WHAT IS NEEDED: Retype, word for word, every line from the one holding "m_regions, m_tensors, m_gov]" through the one holding "## Transfer -/" in the entries below, both included, and only those lines.

__________

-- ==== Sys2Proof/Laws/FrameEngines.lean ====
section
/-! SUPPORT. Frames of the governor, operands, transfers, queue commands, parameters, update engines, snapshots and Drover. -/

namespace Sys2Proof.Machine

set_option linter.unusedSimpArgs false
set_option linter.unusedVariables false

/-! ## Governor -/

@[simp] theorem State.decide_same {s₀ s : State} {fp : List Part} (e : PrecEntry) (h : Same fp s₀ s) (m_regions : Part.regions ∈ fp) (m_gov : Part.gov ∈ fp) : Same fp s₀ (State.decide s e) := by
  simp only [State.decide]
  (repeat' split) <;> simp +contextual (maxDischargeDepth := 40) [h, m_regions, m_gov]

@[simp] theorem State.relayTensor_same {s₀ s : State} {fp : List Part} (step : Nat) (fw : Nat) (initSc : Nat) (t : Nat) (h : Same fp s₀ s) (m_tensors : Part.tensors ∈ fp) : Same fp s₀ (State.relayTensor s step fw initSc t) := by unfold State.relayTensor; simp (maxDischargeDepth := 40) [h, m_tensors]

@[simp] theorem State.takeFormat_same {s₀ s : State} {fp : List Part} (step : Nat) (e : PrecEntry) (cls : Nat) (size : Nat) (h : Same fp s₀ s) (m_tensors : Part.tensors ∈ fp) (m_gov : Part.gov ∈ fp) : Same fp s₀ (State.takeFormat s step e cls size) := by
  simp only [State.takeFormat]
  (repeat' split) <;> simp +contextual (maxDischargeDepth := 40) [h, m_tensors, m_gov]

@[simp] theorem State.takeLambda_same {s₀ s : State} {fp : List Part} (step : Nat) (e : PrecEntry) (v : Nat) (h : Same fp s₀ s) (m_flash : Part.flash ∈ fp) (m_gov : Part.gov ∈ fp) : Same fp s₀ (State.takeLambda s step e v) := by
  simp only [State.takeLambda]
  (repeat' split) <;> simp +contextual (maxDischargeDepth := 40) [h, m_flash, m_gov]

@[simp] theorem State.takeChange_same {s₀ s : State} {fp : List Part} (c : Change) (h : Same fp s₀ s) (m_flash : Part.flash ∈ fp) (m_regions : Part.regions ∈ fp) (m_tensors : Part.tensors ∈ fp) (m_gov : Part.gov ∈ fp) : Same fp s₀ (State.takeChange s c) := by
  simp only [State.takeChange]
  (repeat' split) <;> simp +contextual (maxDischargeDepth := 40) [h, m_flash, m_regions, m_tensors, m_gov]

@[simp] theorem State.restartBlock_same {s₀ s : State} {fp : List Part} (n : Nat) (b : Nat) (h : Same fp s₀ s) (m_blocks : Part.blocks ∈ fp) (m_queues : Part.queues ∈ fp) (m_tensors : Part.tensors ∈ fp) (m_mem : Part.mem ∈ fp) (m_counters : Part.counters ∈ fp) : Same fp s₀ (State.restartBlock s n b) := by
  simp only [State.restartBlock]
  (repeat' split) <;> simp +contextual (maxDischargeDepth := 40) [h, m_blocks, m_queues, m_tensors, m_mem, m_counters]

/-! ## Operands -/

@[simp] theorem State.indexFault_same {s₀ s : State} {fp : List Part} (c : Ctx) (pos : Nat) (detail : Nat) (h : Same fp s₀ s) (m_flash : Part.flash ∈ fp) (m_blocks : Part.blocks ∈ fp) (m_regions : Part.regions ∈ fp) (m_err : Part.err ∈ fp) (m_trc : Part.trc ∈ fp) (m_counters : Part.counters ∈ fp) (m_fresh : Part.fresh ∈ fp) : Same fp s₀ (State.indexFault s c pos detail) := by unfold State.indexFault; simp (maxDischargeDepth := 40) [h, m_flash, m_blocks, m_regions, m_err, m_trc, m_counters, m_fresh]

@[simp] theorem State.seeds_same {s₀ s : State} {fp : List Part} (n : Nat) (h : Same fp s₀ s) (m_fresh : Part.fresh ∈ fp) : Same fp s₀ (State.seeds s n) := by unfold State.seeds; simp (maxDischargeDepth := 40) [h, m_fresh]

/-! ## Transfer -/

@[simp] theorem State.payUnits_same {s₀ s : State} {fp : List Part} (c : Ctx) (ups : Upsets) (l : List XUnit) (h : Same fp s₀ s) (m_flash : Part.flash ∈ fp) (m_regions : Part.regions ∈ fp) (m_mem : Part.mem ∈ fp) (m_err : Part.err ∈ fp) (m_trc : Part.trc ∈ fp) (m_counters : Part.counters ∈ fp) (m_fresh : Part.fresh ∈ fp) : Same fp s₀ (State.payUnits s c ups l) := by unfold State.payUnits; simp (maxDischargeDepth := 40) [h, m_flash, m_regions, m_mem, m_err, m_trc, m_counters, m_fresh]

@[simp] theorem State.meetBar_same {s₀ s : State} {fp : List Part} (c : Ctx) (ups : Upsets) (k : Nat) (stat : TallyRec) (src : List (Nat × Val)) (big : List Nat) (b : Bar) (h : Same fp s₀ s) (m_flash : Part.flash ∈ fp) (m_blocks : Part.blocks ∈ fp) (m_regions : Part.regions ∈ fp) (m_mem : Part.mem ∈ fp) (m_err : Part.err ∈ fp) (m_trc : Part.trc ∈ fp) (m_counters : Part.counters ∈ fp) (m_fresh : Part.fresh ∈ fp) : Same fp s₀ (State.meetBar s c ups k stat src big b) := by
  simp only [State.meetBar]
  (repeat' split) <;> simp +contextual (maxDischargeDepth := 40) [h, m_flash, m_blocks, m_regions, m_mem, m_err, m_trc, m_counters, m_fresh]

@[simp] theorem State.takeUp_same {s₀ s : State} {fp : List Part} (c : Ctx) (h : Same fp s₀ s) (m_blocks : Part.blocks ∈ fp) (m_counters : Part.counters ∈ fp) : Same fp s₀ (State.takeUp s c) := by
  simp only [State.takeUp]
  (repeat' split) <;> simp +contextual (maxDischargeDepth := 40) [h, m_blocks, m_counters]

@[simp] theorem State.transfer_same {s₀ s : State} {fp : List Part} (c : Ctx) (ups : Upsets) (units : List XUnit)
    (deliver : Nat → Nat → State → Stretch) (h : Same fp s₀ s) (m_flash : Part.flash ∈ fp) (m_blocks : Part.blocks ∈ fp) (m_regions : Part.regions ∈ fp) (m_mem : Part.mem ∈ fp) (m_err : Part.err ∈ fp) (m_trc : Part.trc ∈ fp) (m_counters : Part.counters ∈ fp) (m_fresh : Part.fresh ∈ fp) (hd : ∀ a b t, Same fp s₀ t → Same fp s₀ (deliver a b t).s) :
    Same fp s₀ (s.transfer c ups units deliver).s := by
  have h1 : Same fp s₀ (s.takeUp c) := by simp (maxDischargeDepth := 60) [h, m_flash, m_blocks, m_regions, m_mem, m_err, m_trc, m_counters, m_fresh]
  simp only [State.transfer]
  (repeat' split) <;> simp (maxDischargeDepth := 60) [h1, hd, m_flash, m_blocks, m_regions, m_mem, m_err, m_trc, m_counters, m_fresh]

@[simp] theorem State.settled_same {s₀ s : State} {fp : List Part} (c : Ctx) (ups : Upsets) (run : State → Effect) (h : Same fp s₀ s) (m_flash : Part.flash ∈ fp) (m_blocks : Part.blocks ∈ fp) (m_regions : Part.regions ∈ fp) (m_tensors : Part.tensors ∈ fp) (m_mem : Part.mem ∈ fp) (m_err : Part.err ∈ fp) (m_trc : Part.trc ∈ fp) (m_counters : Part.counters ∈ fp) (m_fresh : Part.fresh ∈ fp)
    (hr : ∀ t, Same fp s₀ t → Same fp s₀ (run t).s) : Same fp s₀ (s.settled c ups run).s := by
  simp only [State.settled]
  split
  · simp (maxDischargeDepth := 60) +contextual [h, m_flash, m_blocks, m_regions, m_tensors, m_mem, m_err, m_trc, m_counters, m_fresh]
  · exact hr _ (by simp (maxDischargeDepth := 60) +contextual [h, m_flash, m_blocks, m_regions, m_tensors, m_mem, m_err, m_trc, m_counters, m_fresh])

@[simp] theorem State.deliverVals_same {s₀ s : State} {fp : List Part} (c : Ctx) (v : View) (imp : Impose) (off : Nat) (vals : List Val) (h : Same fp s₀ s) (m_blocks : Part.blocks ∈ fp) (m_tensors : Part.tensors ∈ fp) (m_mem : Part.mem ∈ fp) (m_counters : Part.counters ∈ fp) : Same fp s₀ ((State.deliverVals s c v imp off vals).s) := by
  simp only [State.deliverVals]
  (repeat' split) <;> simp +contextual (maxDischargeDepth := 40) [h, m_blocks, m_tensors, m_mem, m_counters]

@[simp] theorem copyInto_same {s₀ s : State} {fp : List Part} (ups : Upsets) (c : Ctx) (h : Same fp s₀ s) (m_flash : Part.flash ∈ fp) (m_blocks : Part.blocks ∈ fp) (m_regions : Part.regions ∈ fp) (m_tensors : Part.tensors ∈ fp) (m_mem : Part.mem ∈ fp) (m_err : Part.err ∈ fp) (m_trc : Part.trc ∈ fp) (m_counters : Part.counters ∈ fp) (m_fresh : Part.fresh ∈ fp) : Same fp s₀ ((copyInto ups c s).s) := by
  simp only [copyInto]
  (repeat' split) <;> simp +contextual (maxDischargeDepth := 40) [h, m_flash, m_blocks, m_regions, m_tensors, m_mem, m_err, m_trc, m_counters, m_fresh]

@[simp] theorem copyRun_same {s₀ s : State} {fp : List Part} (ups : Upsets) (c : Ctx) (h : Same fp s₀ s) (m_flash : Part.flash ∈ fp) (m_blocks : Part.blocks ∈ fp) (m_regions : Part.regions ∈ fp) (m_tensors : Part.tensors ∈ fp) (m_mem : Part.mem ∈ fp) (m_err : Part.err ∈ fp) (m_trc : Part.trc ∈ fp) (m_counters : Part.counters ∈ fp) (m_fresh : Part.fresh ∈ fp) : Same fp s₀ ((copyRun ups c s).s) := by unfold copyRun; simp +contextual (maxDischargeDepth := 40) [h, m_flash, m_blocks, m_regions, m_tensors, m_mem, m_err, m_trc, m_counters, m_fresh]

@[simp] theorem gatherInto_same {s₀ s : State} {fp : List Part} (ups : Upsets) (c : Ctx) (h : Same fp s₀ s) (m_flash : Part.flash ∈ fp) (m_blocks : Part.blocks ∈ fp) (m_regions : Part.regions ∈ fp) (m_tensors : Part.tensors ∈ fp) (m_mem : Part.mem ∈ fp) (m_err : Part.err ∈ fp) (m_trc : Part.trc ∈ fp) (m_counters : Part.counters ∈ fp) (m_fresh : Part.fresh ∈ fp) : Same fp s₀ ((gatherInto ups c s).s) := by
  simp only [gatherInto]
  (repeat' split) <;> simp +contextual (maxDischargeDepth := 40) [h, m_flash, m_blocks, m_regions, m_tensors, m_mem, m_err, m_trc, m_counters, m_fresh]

__________

OUTPUT FOR THIS EXERCISE:
  (repeat' split) <;> simp +contextual (maxDischargeDepth := 40) [h, m_flash, m_regions, m_tensors, m_gov]

@[simp] theorem State.restartBlock_same {s₀ s : State} {fp : List Part} (n : Nat) (b : Nat) (h : Same fp s₀ s) (m_blocks : Part.blocks ∈ fp) (m_queues : Part.queues ∈ fp) (m_tensors : Part.tensors ∈ fp) (m_mem : Part.mem ∈ fp) (m_counters : Part.counters ∈ fp) : Same fp s₀ (State.restartBlock s n b) := by
  simp only [State.restartBlock]
  (repeat' split) <;> simp +contextual (maxDischargeDepth := 40) [h, m_blocks, m_queues, m_tensors, m_mem, m_counters]

/-! ## Operands -/

@[simp] theorem State.indexFault_same {s₀ s : State} {fp : List Part} (c : Ctx) (pos : Nat) (detail : Nat) (h : Same fp s₀ s) (m_flash : Part.flash ∈ fp) (m_blocks : Part.blocks ∈ fp) (m_regions : Part.regions ∈ fp) (m_err : Part.err ∈ fp) (m_trc : Part.trc ∈ fp) (m_counters : Part.counters ∈ fp) (m_fresh : Part.fresh ∈ fp) : Same fp s₀ (State.indexFault s c pos detail) := by unfold State.indexFault; simp (maxDischargeDepth := 40) [h, m_flash, m_blocks, m_regions, m_err, m_trc, m_counters, m_fresh]

@[simp] theorem State.seeds_same {s₀ s : State} {fp : List Part} (n : Nat) (h : Same fp s₀ s) (m_fresh : Part.fresh ∈ fp) : Same fp s₀ (State.seeds s n) := by unfold State.seeds; simp (maxDischargeDepth := 40) [h, m_fresh]

/-! ## Transfer -/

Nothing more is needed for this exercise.